Emma H. 2017
Around here, whether things are going well or not so, we are careful with our language.
It started 7ish years ago when the then 11 year old and I moved out of the House of Broken Dreams (here’s where the voice over is helpful—it’s hard to convey the humor without adding an emoji and I’m valiantly resisting weaving in emojis) and continues to this day.
At 11 the idea of conscious language was best introduced using a quote from the Persian lyric poet, Hafiz:
The words we speak become the house we live in.
The quote, which we tweaked swapping in create for become and often condo for house, became part of our family vernacular when one of us (usually me) would need an extra boost or reminder we do have the ability to change our circumstances.
The way we speak about what’s happening even if at the time we don’t quite believe it (again, usually me) directly impacts the internal place from which we interpret and define the way we experience life.
If you want to care for something-call it a flower.
If you want to kill something-call it a weed.
During those years I did a *lot* of what felt like 'speaking it till I hoped I would see it.’
Kinda performative for her benefit (‘Oh Girl we are RICH—if rich is measured in friends!’).
A smidge performative for me (‘XXX will totally work out. Good things are always happening to me’).
Hafiz reminds us our words carry power
The words we speak shape our perceptions, alter our perspectives, and define our overall understanding of the quality of our lives.
They Create Awareness:
Through adopting "The words we speak create the house we live in" as a family mantra, we created a consistent sense of awareness regarding the impact of language on our environment.
The quote served and *serves* as a gentle reminder to us both to choose our words mindfully. It has cultivated a family-culture where we pause to consider tone, intention, and implications of our thoughts before articulating them. This awareness not only fosters empathy/understanding, but consistently reminds us we control our destiny.
They Empower Personal Responsibility:
At some point during those childrearing years, all parents learn the lesson that while what we tell our progeny may have power-ideas and suggestions from someone *else* (even the same suggestions!) often carry more weight.
Enter Hafiz, my unknowing parental wingman.
"The words we speak create the house we live in" reminded my tween, then teen and now kidult daughter each individual bears a responsibility for the energy they contribute to their environment.
From family, to work, to relationships to life, the phrase empowers ownership of speech and its consequences. When we acknowledge the role of our words in shaping the atmosphere around us it fosters a sense of personal accountability, encouraging us to actively contribute to a positive environment through intentional language choice.
My 18-year-old now embraces this principle. She demonstrates maturity and thoughtfulness in her verbal expressions contributing to the creation of a nurturing and supportive environment—at home, work and in her relationships.
They Cultivate an Inner Voice
This was and is a big one for me.
The way we speak to our children becomes the house they live in forever: it becomes their inner voice.

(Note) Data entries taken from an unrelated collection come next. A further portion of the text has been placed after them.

/-- TCFG: W = 2, H = 2, N = 12. -/
def tcfg : Config := ⟨params 2 2 tcfgDelay, test_tcfg_wf⟩
/-- TCFG4: W = 1, H = 4, R = 2, N = 12. -/
def tcfg4 : Config := ⟨params 1 4 tcfgDelay, test_tcfg4_wf⟩
/-- W = 1, H = 2, N = 6, with T_pass(7, false) = 1 + 44 + 4 = 49. -/
def short : Config := ⟨params 1 2 shortDelay, test_short_wf⟩

/-- TCFG right after reset. -/
def s0 : State := State.resetOf tcfg
/-- The short configuration right after reset. -/
def u0 : State := State.resetOf short

/-- The outcome is a next state with the property. -/
def after (x : Result) (p : State → Bool) : Bool :=
  match x with
  | .next t => p t
  | .fault _ => false
  | .refused _ => false

theorem exists_of_after {x : Result} {p : State → Bool} (h : after x p = true) : ∃ t, x = .next t ∧ p t = true := by
  cases x with
  | next t => exact ⟨t, rfl, h⟩
  | fault e => simp [after] at h
  | refused e => simp [after] at h

/-- `State.Inv` of a state with both domains running, but for `init_cleared`. -/
def runningInv (s : State) : Bool :=
  decide (s.cursor.toNat < s.cfg.N) && s.next.wf && s.next.below s.cfg.N && s.current.wf && s.current.below s.cfg.N
    && decide (s.k.toNat < s.cfg.N) && decide (s.st = .idle ∨ s.st = .scan → s.k = 0)
    && decide (s.r.toNat < s.cfg.R) && decide (s.st ≠ .scan → s.p = 0 ∧ s.r = 0 ∧ s.j = 0)
    && decide (s.st = .scan → s.j < slotLength s.cfg s.pass_bucket s.p) && decide (s.addr_reg.toNat < s.cfg.R)
    && decide (s.st = .scan → shiftLength s.cfg ≤ s.j → s.addr_reg = s.r)
    && atMostOneFlip (publishRing s) && atMostOneFlip (bucketRing s)
    && decide (s.bkt_ack = s.bkt_req → s.bucket_r = s.bucket_x)
    && decide (s.bkt_dirty = false → s.bucket_x = s.bucket_i)
    && (s.rst_n && s.rsync_i1 && s.rsync_i2 && s.rsync_r1 && s.rsync_r2)

theorem inv_of_running {s : State} (h : runningInv s = true) (hc : s.st = .init → s.current = [] ∨ s.k = 0) :
    s.Inv := by
  simp only [runningInv, Bool.and_eq_true, decide_eq_true_eq] at h
  obtain ⟨⟨⟨⟨⟨⟨⟨⟨⟨⟨⟨⟨⟨⟨⟨⟨h1, h2⟩, h3⟩, h4⟩, h5⟩, h6⟩, h7⟩, h8⟩, h9⟩, h10⟩, h11⟩, h12⟩, h13⟩, h14⟩, h15⟩, h16⟩, h17⟩ := h
  obtain ⟨⟨⟨⟨e1, e2⟩, e3⟩, e4⟩, e5⟩ := h17
  refine ⟨h1, h2, h3, h4, h5, h6, h7, h8, h9, h10, h11, h12, ?_, h13, h14, h15, h16, ?_, ?_, ?_, ?_, ?_⟩
  · intro hs a ha
    rcases hc hs with hm | hk
    · rw [hm]; rfl
    · rw [hk] at ha; simp at ha
  · simp [e1]
  · simp [e2]
  · simp [e4]
  · simp [runsI, e1, e3]
  · simp [runsR, e1, e5]

theorem test_reset_inv : s0.Inv ∧ u0.Inv :=
  ⟨inv_of_running (by decide +kernel) (fun _ => .inr rfl), inv_of_running (by decide +kernel) (fun _ => .inr rfl)⟩

/-! ## WellFormed smoke: an ill-formed term for each check, which the check refuses (00_scope.md rule R11) -/

theorem test_wf_W : (params 0 2 tcfgDelay).wInRange = false ∧ (params 4097 2 tcfgDelay).wInRange = false := by decide
theorem test_wf_H : (params 2 3 tcfgDelay).hEven = false ∧ (params 2 0 tcfgDelay).hInRange = false ∧
    (params 2 66 tcfgDelay).hInRange = false := by decide
theorem test_wf_P : { params 2 2 tcfgDelay with P := 0 }.pPositive = false := by decide
theorem test_wf_DELAY_W : { params 2 2 tcfgDelay with DELAY_W := 0 }.delayWInRange = false ∧
    { params 2 2 tcfgDelay with DELAY_W := 33 }.delayWInRange = false := by decide
theorem test_wf_rates : { params 2 2 tcfgDelay with F_MIN := 0 }.ratesPositive = false := by decide +kernel
/-- V1's negative instance: GAMMA_LUT[1][10] = 90 and GAMMA_LUT[1][11] = 80. -/
theorem test_wf_gamma_falls (c : Params) (h10 : c.GAMMA_LUT[1][10] = 90) (h11 : c.GAMMA_LUT[1][11] = 80) :
    c.gammaMonotone = false := by
  refine decide_eq_false fun h => ?_
  have := h 1 10
  simp only [show ((1 : Fin 3) : Nat) = 1 from rfl, show ((10 : Fin 255) : Nat) = 10 from rfl, h10, h11] at this
  exact absurd this (by decide)
theorem test_wf_gamma_zero : { params 2 2 tcfgDelay with
    GAMMA_LUT := tabulate 3 fun _ => tabulate 256 fun _ => 1 }.gammaZero = false := by decide +kernel
theorem test_wf_delay_fits : { params 2 2 tcfgDelay with DELAY_W := 12 }.delayFits = false := by decide +kernel
/-- V2's negative instance. -/
theorem test_wf_delay_falls_in_plane :
    (params 2 2 fun b p => if b = 2 ∧ p = 6 then 63 else tcfgDelay b p).delayPlaneMonotone = false := by decide +kernel
theorem test_wf_delay_falls_in_bucket :
    (params 2 2 fun b p => if b = 2 then 0 else tcfgDelay b p).delayBucketMonotone = false := by decide +kernel
theorem test_elaborate_refuses : Config.elaborate (params 2 3 tcfgDelay) = none ∧
    (Config.elaborate (params 2 2 tcfgDelay)).isSome = true := by
  have h : (params 2 3 tcfgDelay).wf = false := by decide
  simp [Config.elaborate, h, test_tcfg_wf]
/-- V13's assembly errors, and each operand and operand count out of its range. -/
theorem test_wf_operands : assemble 12 (.wrb 256) = none ∧ assemble 12 (.setb 8) = none ∧
    assemble 12 (.submit 0x1000000) = none ∧ assemble 12 (.word (2 ^ 32)) = none ∧ assemble 2 (.frame [1]) = none ∧
    assemble 2 (.frame [1, 256]) = none ∧ assemble 12 (.fill 256 1) = none := by decide

/-! ## Decoding: a word of each command, written out from 30_encoding.md rules R101 to R109, and V11 -/

theorem test_decode_nop : decode 0b00000000000000000000000000000000 = .ok .nop := by decide
theorem test_decode_writeByte : decode 0b00010000000000000000000010101011 = .ok (.writeByte 0xAB) := by decide
theorem test_decode_submit : decode 0b00100000000000000011011000000000 = .ok (.submit 13824) := by decide
theorem test_decode_setBucket : decode 0b00110000000000000000000000000110 = .ok (.setBucket 6) := by decide
theorem test_decode_clearStatus : decode 0b01000000000000000000000000000000 = .ok .clearStatus := by decide
theorem test_decode_reserved_low : decode 0x50000000 = .ok (.reserved5 0) ∧ decode 0x60000001 = .ok (.reserved6 1) ∧
    decode 0x78000000 = .ok (.reserved7 0x8000000) ∧ decode 0x8000000C = .ok (.reserved8 0xC) ∧
    decode 0x90000000 = .ok (.reserved9 0) := by decide
theorem test_decode_reserved_high : decode 0xA0000000 = .ok (.reservedA 0) ∧ decode 0xB0000000 = .ok (.reservedB 0) ∧
    decode 0xC0000000 = .ok (.reservedC 0) ∧ decode 0xD0000000 = .ok (.reservedD 0) ∧
    decode 0xE0000000 = .ok (.reservedE 0) ∧ decode 0xFFFFFFFF = .ok (.reservedF 0xFFFFFFF) := by decide
theorem test_decode_badarg : [0x00000001, 0x0F000000, 0x10000100, 0x18000001, 0x21000000, 0x2F00000C, 0x30000008,
    0x40000001].all (fun w => decide (decode w = .error .badArg)) = true := by decide
/-- No two rows of the opcode map overlap: some fixed bit tells them apart. -/
theorem test_rows_disjoint :
    opcodeTable.Pairwise fun a b => (a.pattern ^^^ b.pattern) &&& (a.mask &&& b.mask) ≠ 0 := by decide
/-- V13. -/
theorem test_assemble_frame : assemble 2 (.frame [1, 2]) = some [0x20000002, 0x10000001, 0x10000002] ∧
    assemble 12 (.fill 0x7F 3) = some [0x1000007F, 0x1000007F, 0x1000007F] ∧
    assemble 12 (.word 0x10000100) = some [0x10000100] := by decide
/-- V13's lines as text, with a comment, a hexadecimal number and a blank line. -/
theorem test_assemble_text : assembleText 2 ["frame 1, 0x02 ; a frame".toList, "".toList, "setb 7".toList, "nop".toList] =
      some [0x20000002, 0x10000001, 0x10000002, 0x30000007, 0x00000000] ∧
    assembleLine 2 "wrb 256".toList = none ∧ assembleLine 2 "wrb".toList = none ∧ assembleLine 2 "frame 1".toList = none ∧
    assembleLine 2 ".word 0x10000100".toList = some [0x10000100] ∧
    assembleLine 2 "fill 0x7F, 3".toList = some [0x1000007F, 0x1000007F, 0x1000007F] := by decide +kernel
theorem test_decodeTableWord : decodeTableWord 32 0x100000AB = some (.writeByte 0xAB) ∧
    decodeTableWord 32 0x10000100 = none := by decide

/-! ## The commands (V14 to V35) -/

/-- V14. -/
theorem test_writeByte_stores : after (exec (.writeByte 0xAB) { s0 with cursor := 4 }) (fun t =>
    t.next.read 4 == 0xAB && t.cursor == 5 && !t.pub_dirty) = true := by decide +kernel
/-- V15, and V18: a dropped byte at the same cursor neither stores nor publishes. -/
theorem test_writeByte_wraps : after (exec (.writeByte 0x01) { s0 with cursor := 11 }) (fun t =>
      t.next.read 11 == 0x01 && t.cursor == 0 && t.pub_dirty) = true ∧
    after (exec (.writeByte 0x22) { s0 with cursor := 11, discard := 1 }) (fun t =>
      t.next.read 11 == 0 && t.cursor == 11 && t.discard == 0 && !t.pub_dirty) = true := by decide +kernel
/-- V20 and V23. -/
theorem test_submit_accepts : after (exec (.submit 12) { s0 with cursor := 7, discard := 9 }) (fun t =>
    t.cursor == 0 && t.discard == 0 && !t.err_len) = true := by decide +kernel
/-- V22 and V25. -/
theorem test_submit_rejects : after (exec (.submit 5) { s0 with cursor := 7, discard := 9 }) (fun t =>
      t.cursor == 7 && t.discard == 5 && t.err_len) = true ∧
    after (exec (.submit 0xFFFFFF) s0) (fun t => t.discard == 0xFFFFFF && t.err_len) = true := by decide +kernel
/-- V28. -/
theorem test_setBucket : after (exec (.setBucket 3) s0) (fun t =>
    t.bucket_i == 3 && t.bkt_dirty && status t == 0x30000000) = true := by decide +kernel

/-- The state of V30: all errors, discarding, cursor 3. -/
def s30 : State := { s0 with cursor := 3, discard := 2, err_cmd := true, err_arg := true, err_len := true }

/-- V30 and V36. -/
theorem test_clearStatus : status s30 = 0x7F000003 ∧
    after (exec .clearStatus s30) (fun t => status t == 0x78000003) = true := by decide +kernel
/-- V31: a rejected CLEAR_STATUS clears nothing. V19: a rejected byte does not count down. -/
theorem test_badArg : after (commandWord 0x40000001 s0) (fun t => status t == 0x72000000) = true ∧
    after (commandWord 0x10000122 { s0 with cursor := 3, discard := 2 }) (fun t =>
      t.discard == 2 && t.cursor == 3 && t.err_arg) = true := by decide +kernel
/-- V32 and V33. -/
theorem test_reserved : after (commandWord 0x50000000 s0) (fun t => status t == 0x71000000) = true ∧
    after (commandWord 0xF0000000 { s0 with discard := 3 }) (fun t => t.discard == 3 && t.err_cmd) = true := by
  decide +kernel
/-- V34, and V35: no command and NOP leave the status word. -/
theorem test_no_command : after (event (.clk_i false 0xF0000000) s0) (fun t => status t == 0x70000000) = true ∧
    after (event (.clk_i true 0) s0) (fun t => status t == 0x70000000) = true := by decide +kernel

/-! ## Every row's word runs as the first command after reset -/

theorem test_first_command : [0x00000000, 0x10000000, 0x20000000, 0x30000000, 0x40000000, 0x50000000, 0xF0000000].all
    (fun w => after (step (State.reset.withFetchWord 32 w)) fun t => t.inputs == []) = true := by decide +kernel
theorem test_first_writeByte : after (step (State.reset.withFetchWord 32 0x100000AB)) (fun t =>
    t.next.read 0 == 0xAB && t.cursor == 1) = true := by decide +kernel

/-! ## Handshakes, swap and reset -/

/-- V59, V37: an accepted bucket and a waiting publish are launched at the next clk_i edge. -/
theorem test_launch : after (event (.clk_i false 0) { s0 with pub_dirty := true, bkt_dirty := true, bucket_i := 1 })
    (fun t => t.pub_req && !t.pub_dirty && t.bucket_x == 1 && t.bkt_req && !t.bkt_dirty) = true := by decide +kernel
/-- V60: a bucket captured in the IDLE step is not the one the pass latches. -/
theorem test_capture_in_idle :
    after (event .clk_r { s0 with st := .idle, bkt_req := true, breq_s1 := true, breq_s2 := true, bucket_x := 3 })
      (fun t => t.pass_bucket == 7 && t.bucket_r == 3 && t.bkt_ack) = true := by decide +kernel
/-- V39. -/
theorem test_swap_in_idle :
    after (event .clk_r { s0 with st := .idle, pub_req := true, preq_s1 := true, preq_s2 := true }) (fun t => t.st == .copy && !t.pend_r && t.pub_ack && t.k == 0) = true ∧
    after (event .clk_r { s0 with st := .idle }) (fun t => t.st == .scan && !t.pend_r) = true := by decide +kernel
/-- V51: twelve INIT steps, then IDLE. -/
theorem test_init : after (feed (List.replicate 11 .clk_r) s0) (fun t => t.st == .init && t.k == 11) = true ∧
    after (feed (List.replicate 12 .clk_r) s0) (fun t => t.st == .idle && t.k == 0) = true := by decide +kernel
/-- V57, and R271: a command in reset is lost, and the step comes at the edge after the two flops. -/
theorem test_reset_command : after (feed [.rst_n false, .clk_i true 0x10000055, .rst_n true, .clk_i true 0x10000055,
    .clk_i true 0x10000055] s0) (fun t => t.cursor == 0 && runsI t) = true ∧
    after (feed [.rst_n false, .rst_n true, .clk_i false 0, .clk_i false 0, .clk_i true 0x10000055] s0)
      (fun t => t.cursor == 1) = true := by decide +kernel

Years ago my daughter was in a stressful situation. She called me afterward and said:
I was so stressed but I told myself: you’ve got this, just breathe, you know how to do this.
When I immediately responded: That’s what I would have told you! she said I know, that’s how I knew what to tell myself.
hoping ‘the words I write & tape to her door create the inner-voice she lives with’
Seven years ago the words I spoke did not create the condo I longed to live in.
My goal back then was to slowly and gradually change the words I used on the daily so the house (and new life) I created was aligned with the goals, dreams and *existence* I wanted.
Words which were more windshield than rearview.
Was it easier because I had the added motivation of modeling for her and practicing what I longed to preach? Perhaps.
Was it an effort in the early days to watch what emerged from my wordhole so as not to create a house in which I surely did not want to reside? Heck yes.
The words we (think and) speak become the stories we tell ourselves and create the consistent narrative fabric of our lives.
Now you.
Were you already a Hafiz fan? Had you heard the quote before?
If the words you spoke yesterday created the house you live in today--what might that ‘house’ look like?
I had not heard of Hafiz until today, which is kind of surprising, considering that my late husband studied the mystics religiously (HAH!) toward the end of his life. I'll have to see if he had any books related to Hafiz.
When one thinks of one's body as one's home, the words one says to and about oneself become even more powerful and important. I know I tend to give myself more scoldings than compliments. I'll be working on that.
Thank you Carla! I have not heard this quote until just now. I agree with it. Our words and the delivery ( tone of voice , body language etc) make a huge impact on our daily existence!